### [EXERCISE DIRECTIONS]
One part of the entries below is wanted: the lines from the one containing "x.closing = some i →" through the one containing "s.sys.clk.valid = true →". Write those out exactly and nothing else.

### [Saved entries]
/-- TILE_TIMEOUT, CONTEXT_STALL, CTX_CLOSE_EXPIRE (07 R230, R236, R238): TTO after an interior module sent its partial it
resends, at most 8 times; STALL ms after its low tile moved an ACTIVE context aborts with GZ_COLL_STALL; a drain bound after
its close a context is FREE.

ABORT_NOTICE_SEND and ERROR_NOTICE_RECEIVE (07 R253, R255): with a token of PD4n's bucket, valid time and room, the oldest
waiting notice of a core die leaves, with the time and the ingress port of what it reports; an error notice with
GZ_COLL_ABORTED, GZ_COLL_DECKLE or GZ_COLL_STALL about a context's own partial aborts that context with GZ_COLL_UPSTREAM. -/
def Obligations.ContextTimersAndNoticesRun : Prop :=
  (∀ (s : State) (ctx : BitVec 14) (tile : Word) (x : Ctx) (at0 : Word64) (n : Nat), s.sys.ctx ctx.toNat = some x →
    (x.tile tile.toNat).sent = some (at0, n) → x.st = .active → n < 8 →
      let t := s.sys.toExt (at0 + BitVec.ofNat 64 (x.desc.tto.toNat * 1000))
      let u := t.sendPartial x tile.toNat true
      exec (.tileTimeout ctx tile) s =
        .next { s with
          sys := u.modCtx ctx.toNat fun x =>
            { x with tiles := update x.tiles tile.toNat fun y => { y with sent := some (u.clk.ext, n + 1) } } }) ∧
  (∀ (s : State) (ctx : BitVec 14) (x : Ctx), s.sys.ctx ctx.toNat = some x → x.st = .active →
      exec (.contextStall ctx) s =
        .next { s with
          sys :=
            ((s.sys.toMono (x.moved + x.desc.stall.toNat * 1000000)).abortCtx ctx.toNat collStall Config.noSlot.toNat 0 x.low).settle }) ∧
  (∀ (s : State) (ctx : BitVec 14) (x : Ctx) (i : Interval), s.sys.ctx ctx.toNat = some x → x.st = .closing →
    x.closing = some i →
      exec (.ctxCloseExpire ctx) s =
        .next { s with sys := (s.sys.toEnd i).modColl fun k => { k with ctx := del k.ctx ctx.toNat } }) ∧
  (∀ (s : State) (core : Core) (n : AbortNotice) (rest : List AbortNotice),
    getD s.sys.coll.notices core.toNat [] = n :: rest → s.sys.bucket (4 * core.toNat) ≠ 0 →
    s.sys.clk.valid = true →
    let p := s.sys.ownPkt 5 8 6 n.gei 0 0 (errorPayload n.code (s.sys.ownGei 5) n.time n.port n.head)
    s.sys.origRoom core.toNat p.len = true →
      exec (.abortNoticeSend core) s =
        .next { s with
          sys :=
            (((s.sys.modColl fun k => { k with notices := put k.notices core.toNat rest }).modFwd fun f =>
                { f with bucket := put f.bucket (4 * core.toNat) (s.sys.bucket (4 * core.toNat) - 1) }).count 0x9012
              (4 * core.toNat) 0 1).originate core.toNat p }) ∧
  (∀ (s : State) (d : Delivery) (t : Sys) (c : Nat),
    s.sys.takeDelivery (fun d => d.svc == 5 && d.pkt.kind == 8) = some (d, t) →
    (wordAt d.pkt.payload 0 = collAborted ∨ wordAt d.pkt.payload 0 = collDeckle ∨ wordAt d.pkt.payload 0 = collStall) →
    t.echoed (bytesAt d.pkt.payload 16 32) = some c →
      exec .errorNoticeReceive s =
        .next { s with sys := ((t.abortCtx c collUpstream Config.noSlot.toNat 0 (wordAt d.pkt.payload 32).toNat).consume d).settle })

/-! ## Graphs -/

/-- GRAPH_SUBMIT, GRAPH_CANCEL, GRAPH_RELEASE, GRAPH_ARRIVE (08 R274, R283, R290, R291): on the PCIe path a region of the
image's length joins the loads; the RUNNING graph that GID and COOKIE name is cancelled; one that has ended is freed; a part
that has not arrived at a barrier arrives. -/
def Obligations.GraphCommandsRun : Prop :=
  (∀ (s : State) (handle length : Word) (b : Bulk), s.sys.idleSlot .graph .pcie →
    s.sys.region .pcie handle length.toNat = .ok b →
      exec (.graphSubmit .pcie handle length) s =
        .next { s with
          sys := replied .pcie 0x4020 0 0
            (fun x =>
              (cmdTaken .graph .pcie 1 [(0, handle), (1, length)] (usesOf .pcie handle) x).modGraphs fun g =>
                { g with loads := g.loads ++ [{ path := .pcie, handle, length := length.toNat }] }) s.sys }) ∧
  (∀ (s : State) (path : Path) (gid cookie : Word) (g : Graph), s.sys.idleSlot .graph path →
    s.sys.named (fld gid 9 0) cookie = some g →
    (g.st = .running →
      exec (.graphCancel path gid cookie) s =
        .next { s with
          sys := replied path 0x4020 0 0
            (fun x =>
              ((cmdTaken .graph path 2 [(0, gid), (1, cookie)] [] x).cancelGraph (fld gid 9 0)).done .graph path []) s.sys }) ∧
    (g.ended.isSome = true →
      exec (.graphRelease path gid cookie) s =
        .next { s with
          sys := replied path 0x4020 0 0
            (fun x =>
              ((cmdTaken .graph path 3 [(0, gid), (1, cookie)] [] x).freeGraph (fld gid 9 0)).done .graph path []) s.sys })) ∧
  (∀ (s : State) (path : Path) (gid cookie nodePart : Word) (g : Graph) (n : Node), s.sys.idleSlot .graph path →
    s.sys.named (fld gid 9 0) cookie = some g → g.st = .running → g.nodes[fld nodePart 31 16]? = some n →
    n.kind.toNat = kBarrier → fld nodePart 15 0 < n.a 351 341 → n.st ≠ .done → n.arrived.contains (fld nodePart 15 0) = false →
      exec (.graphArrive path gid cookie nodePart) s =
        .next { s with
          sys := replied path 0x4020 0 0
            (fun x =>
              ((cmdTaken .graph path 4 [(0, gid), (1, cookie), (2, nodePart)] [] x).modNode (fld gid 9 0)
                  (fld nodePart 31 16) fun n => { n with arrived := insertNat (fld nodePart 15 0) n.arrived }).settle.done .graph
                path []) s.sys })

### [OUTPUT OF THE EXERCISE]
    x.closing = some i →
      exec (.ctxCloseExpire ctx) s =
        .next { s with sys := (s.sys.toEnd i).modColl fun k => { k with ctx := del k.ctx ctx.toNat } }) ∧
  (∀ (s : State) (core : Core) (n : AbortNotice) (rest : List AbortNotice),
    getD s.sys.coll.notices core.toNat [] = n :: rest → s.sys.bucket (4 * core.toNat) ≠ 0 →
    s.sys.clk.valid = true →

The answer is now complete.